President Obama recently released his budget proposal for 2015. The proposal included the following potential changes to investor retirement accounts:

Apply the required minimum distribution rule to Roth IRAs

Currently, there are two main reasons to invest in a Roth IRA: to pay taxes at your current rate in anticipation of being in a higher tax bracket in the future, and to invest in an account that does not require minimum distributions when the investor reaches age. . 70½. However, President Obama’s 2015 budget requires Roth accounts to be subject to the same RMD rules as other IRAs and 401k accounts.

This change would make Roth IRAs much less attractive to a good portion of the investment community. Additionally, the rule would drastically reduce the benefit for many people of converting their traditional retirement accounts to Roth accounts. Ultimately, this rule would essentially betray all investors who have already converted their accounts to Roth by taking away an existing profit.

Remove Stretch IRA

Non-spousal retirement account beneficiaries currently have the option of withdrawing funds within five years of the death of the original IRA owner or extending distributions from the IRA over their expected life.
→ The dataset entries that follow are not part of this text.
-- ==== Sys2Proof/Laws/PerInstr.lean ====
section
/-! SUPPORT. The family EncodeLength, said for each instruction (spec/30_encoding.md R80): its encoding has the length its
opcode tells. -/

namespace Sys2Proof.Laws

/-- An instruction's encoding is one word, or two for LDA, and its first word's opcode says which (R80). -/
def EncodeLength.Statement (i : Instr) : Prop :=
  ∃ w rest, encode i = w :: rest ∧ rest.length = (if hasOperandWord w then 1 else 0) ∧
    (encodeBytes i).length = 2 + 2 * rest.length

theorem EncodeLength.ldi (x : Reg) (y : BitVec 7) : EncodeLength.Statement (.ldi x y) :=
  ⟨_, _, rfl, by simp [hasOperandWord], rfl⟩
theorem EncodeLength.lda (x : Reg) (y : Word) : EncodeLength.Statement (.lda x y) :=
  ⟨_, _, rfl, by simp [hasOperandWord], rfl⟩
theorem EncodeLength.ldbReg (x y : Reg) : EncodeLength.Statement (.ldbReg x y) :=
  ⟨_, _, rfl, by simp [hasOperandWord], rfl⟩
theorem EncodeLength.ldbBase (x y : Reg) : EncodeLength.Statement (.ldbBase x y) :=
  ⟨_, _, rfl, by simp [hasOperandWord], rfl⟩
theorem EncodeLength.ldbIdx (x : Reg) : EncodeLength.Statement (.ldbIdx x) :=
  ⟨_, _, rfl, by simp [hasOperandWord], rfl⟩
theorem EncodeLength.ldbInd (x y : Reg) : EncodeLength.Statement (.ldbInd x y) :=
  ⟨_, _, rfl, by simp [hasOperandWord], rfl⟩
theorem EncodeLength.ldwReg (x y : Reg) : EncodeLength.Statement (.ldwReg x y) :=
  ⟨_, _, rfl, by simp [hasOperandWord], rfl⟩
theorem EncodeLength.ldwBase (x y : Reg) : EncodeLength.Statement (.ldwBase x y) :=
  ⟨_, _, rfl, by simp [hasOperandWord], rfl⟩
theorem EncodeLength.ldwIdx (x : Reg) : EncodeLength.Statement (.ldwIdx x) :=
  ⟨_, _, rfl, by simp [hasOperandWord], rfl⟩
theorem EncodeLength.ldwInd (x y : Reg) : EncodeLength.Statement (.ldwInd x y) :=
  ⟨_, _, rfl, by simp [hasOperandWord], rfl⟩
theorem EncodeLength.mov (x y : Reg) : EncodeLength.Statement (.mov x y) :=
  ⟨_, _, rfl, by simp [hasOperandWord], rfl⟩
theorem EncodeLength.stbReg (x y : Reg) : EncodeLength.Statement (.stbReg x y) :=
  ⟨_, _, rfl, by simp [hasOperandWord], rfl⟩
theorem EncodeLength.stbBase (x y : Reg) : EncodeLength.Statement (.stbBase x y) :=
  ⟨_, _, rfl, by simp [hasOperandWord], rfl⟩
theorem EncodeLength.stbIdx (x : Reg) : EncodeLength.Statement (.stbIdx x) :=
  ⟨_, _, rfl, by simp [hasOperandWord], rfl⟩
theorem EncodeLength.stbInd (x y : Reg) : EncodeLength.Statement (.stbInd x y) :=
  ⟨_, _, rfl, by simp [hasOperandWord], rfl⟩
theorem EncodeLength.stwReg (x y : Reg) : EncodeLength.Statement (.stwReg x y) :=
  ⟨_, _, rfl, by simp [hasOperandWord], rfl⟩
theorem EncodeLength.stwBase (x y : Reg) : EncodeLength.Statement (.stwBase x y) :=
  ⟨_, _, rfl, by simp [hasOperandWord], rfl⟩
theorem EncodeLength.stwIdx (x : Reg) : EncodeLength.Statement (.stwIdx x) :=
  ⟨_, _, rfl, by simp [hasOperandWord], rfl⟩
theorem EncodeLength.stwInd (x y : Reg) : EncodeLength.Statement (.stwInd x y) :=
  ⟨_, _, rfl, by simp [hasOperandWord], rfl⟩
theorem EncodeLength.pushb (x : Reg) : EncodeLength.Statement (.pushb x) :=
  ⟨_, _, rfl, by simp [hasOperandWord], rfl⟩
theorem EncodeLength.popb (x : Reg) : EncodeLength.Statement (.popb x) :=
  ⟨_, _, rfl, by simp [hasOperandWord], rfl⟩
theorem EncodeLength.pushw (x : Reg) : EncodeLength.Statement (.pushw x) :=
  ⟨_, _, rfl, by simp [hasOperandWord], rfl⟩
theorem EncodeLength.popw (x : Reg) : EncodeLength.Statement (.popw x) :=
  ⟨_, _, rfl, by simp [hasOperandWord], rfl⟩
theorem EncodeLength.add (x y : Reg) : EncodeLength.Statement (.add x y) :=
  ⟨_, _, rfl, by simp [hasOperandWord], rfl⟩
theorem EncodeLength.sub (x y : Reg) : EncodeLength.Statement (.sub x y) :=
  ⟨_, _, rfl, by simp [hasOperandWord], rfl⟩
theorem EncodeLength.mul (x y : Reg) : EncodeLength.Statement (.mul x y) :=
  ⟨_, _, rfl, by simp [hasOperandWord], rfl⟩
theorem EncodeLength.div (x y : Reg) : EncodeLength.Statement (.div x y) :=
  ⟨_, _, rfl, by simp [hasOperandWord], rfl⟩
theorem EncodeLength.bitAnd (x y : Reg) : EncodeLength.Statement (.bitAnd x y) :=
  ⟨_, _, rfl, by simp [hasOperandWord], rfl⟩
theorem EncodeLength.bitOr (x y : Reg) : EncodeLength.Statement (.bitOr x y) :=
  ⟨_, _, rfl, by simp [hasOperandWord], rfl⟩
theorem EncodeLength.bitXor (x y : Reg) : EncodeLength.Statement (.bitXor x y) :=
  ⟨_, _, rfl, by simp [hasOperandWord], rfl⟩
theorem EncodeLength.bitNot (x : Reg) : EncodeLength.Statement (.bitNot x) :=
  ⟨_, _, rfl, by simp [hasOperandWord], rfl⟩
theorem EncodeLength.shl (x y : Reg) : EncodeLength.Statement (.shl x y) :=
  ⟨_, _, rfl, by simp [hasOperandWord], rfl⟩
theorem EncodeLength.shr (x y : Reg) : EncodeLength.Statement (.shr x y) :=
  ⟨_, _, rfl, by simp [hasOperandWord], rfl⟩
theorem EncodeLength.brImm (x : BitVec 11) : EncodeLength.Statement (.brImm x) :=
  ⟨_, _, rfl, by simp [hasOperandWord], rfl⟩
theorem EncodeLength.brReg (x : Reg) : EncodeLength.Statement (.brReg x) :=
  ⟨_, _, rfl, by simp [hasOperandWord], rfl⟩
theorem EncodeLength.brnImm (x : BitVec 9) : EncodeLength.Statement (.brnImm x) :=
  ⟨_, _, rfl, by simp [hasOperandWord], rfl⟩
theorem EncodeLength.brzImm (x : BitVec 9) : EncodeLength.Statement (.brzImm x) :=
  ⟨_, _, rfl, by simp [hasOperandWord], rfl⟩
theorem EncodeLength.brcImm (x : BitVec 9) : EncodeLength.Statement (.brcImm x) :=
  ⟨_, _, rfl, by simp [hasOperandWord], rfl⟩
theorem EncodeLength.broImm (x : BitVec 9) : EncodeLength.Statement (.broImm x) :=
  ⟨_, _, rfl, by simp [hasOperandWord], rfl⟩
theorem EncodeLength.brnReg (x : Reg) : EncodeLength.Statement (.brnReg x) :=
  ⟨_, _, rfl, by simp [hasOperandWord], rfl⟩
theorem EncodeLength.brzReg (x : Reg) : EncodeLength.Statement (.brzReg x) :=
  ⟨_, _, rfl, by simp [hasOperandWord], rfl⟩
theorem EncodeLength.brcReg (x : Reg) : EncodeLength.Statement (.brcReg x) :=
  ⟨_, _, rfl, by simp [hasOperandWord], rfl⟩
theorem EncodeLength.broReg (x : Reg) : EncodeLength.Statement (.broReg x) :=
  ⟨_, _, rfl, by simp [hasOperandWord], rfl⟩
theorem EncodeLength.jsr (x : Reg) : EncodeLength.Statement (.jsr x) :=
  ⟨_, _, rfl, by simp [hasOperandWord], rfl⟩
theorem EncodeLength.jsrn (x : Reg) : EncodeLength.Statement (.jsrn x) :=
  ⟨_, _, rfl, by simp [hasOperandWord], rfl⟩
theorem EncodeLength.jsrz (x : Reg) : EncodeLength.Statement (.jsrz x) :=
  ⟨_, _, rfl, by simp [hasOperandWord], rfl⟩
theorem EncodeLength.jsrc (x : Reg) : EncodeLength.Statement (.jsrc x) :=
  ⟨_, _, rfl, by simp [hasOperandWord], rfl⟩
theorem EncodeLength.jsro (x : Reg) : EncodeLength.Statement (.jsro x) :=
  ⟨_, _, rfl, by simp [hasOperandWord], rfl⟩
theorem EncodeLength.trap (x : BitVec 6) : EncodeLength.Statement (.trap x) :=
  ⟨_, _, rfl, by simp [hasOperandWord], rfl⟩
theorem EncodeLength.ret : EncodeLength.Statement .ret :=
  ⟨_, _, rfl, by simp [hasOperandWord], rfl⟩
theorem EncodeLength.reti : EncodeLength.Statement .reti :=
  ⟨_, _, rfl, by simp [hasOperandWord], rfl⟩
theorem EncodeLength.portIn (x : Reg) (y : Nat) : EncodeLength.Statement (.portIn x y) :=
  ⟨_, _, rfl, by simp [hasOperandWord], rfl⟩
theorem EncodeLength.portOut (x : Reg) (y : Nat) : EncodeLength.Statement (.portOut x y) :=
  ⟨_, _, rfl, by simp [hasOperandWord], rfl⟩
theorem EncodeLength.ei (x : Byte) : EncodeLength.Statement (.ei x) :=
  ⟨_, _, rfl, by simp [hasOperandWord], rfl⟩
theorem EncodeLength.di (x : Byte) : EncodeLength.Statement (.di x) :=
  ⟨_, _, rfl, by simp [hasOperandWord], rfl⟩
theorem EncodeLength.halt : EncodeLength.Statement .halt :=
  ⟨_, _, rfl, by simp [hasOperandWord], rfl⟩
theorem EncodeLength.nop : EncodeLength.Statement .nop :=
  ⟨_, _, rfl, by simp [hasOperandWord], rfl⟩
theorem EncodeLength.ldos (x : BitVec 11) : EncodeLength.Statement (.ldos x) :=
  ⟨_, _, rfl, by simp [hasOperandWord], rfl⟩
theorem EncodeLength.ldro (x : BitVec 11) : EncodeLength.Statement (.ldro x) :=
  ⟨_, _, rfl, by simp [hasOperandWord], rfl⟩

end Sys2Proof.Laws
end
Obama’s proposal would eliminate the ability of non-spousal beneficiaries to stretch distributions over a period of more than five years.

If implemented, this change would have serious tax implications for individuals inheriting an IRA or 401k and dramatically reduce the value of tax-deferred accounts as estate planning tools.

Tax Benefit Limit for Retirement Account Contributions

Investors currently get a full tax deferral benefit on all contributions to retirement accounts. Under Obama’s proposal, the maximum tax benefit that would be allowed on retirement contributions would be 28%. Consequently, an investor in the 39.6% tax bracket could only deduct 28% and would still have to pay 11.6% tax (39.6% – 28%) on all contributions made.

Eliminate RMD for retirement accounts under $ 100k

Simply put, people whose tax-deferred accounts have a total value of less than $ 100k would no longer be subject to the required minimum distribution rules. This would allow retirees with less in their retirement accounts to take more advantage of the tax-deferral benefit that an IRA offers.

Retirement account value limiting new contributions

Under the new proposal, once the value of a person’s retirement account increased to a certain limit, no further contributions would be allowed. This limit would be determined by calculating the balloon payment that would be required to produce a 100% joint and survivor annuity of $ 210,000 after the investor’s 62nd birthday. Currently, this formula would indicate a limit of $ 3.2 million. This limit would be adjusted for inflation.

Proposal, not law …

Please note that these potential changes are currently only proposed and it is not certain that they will be implemented in law. In fact, with the exception of RMDs for Roth accounts, all of these suggested adjustments were proposed by Obama last year and none were approved by Congress. Consequently, history suggests that Obama may struggle to implement these changes. However, examining the proposals provides an idea of ​​the direction President Obama would like to take.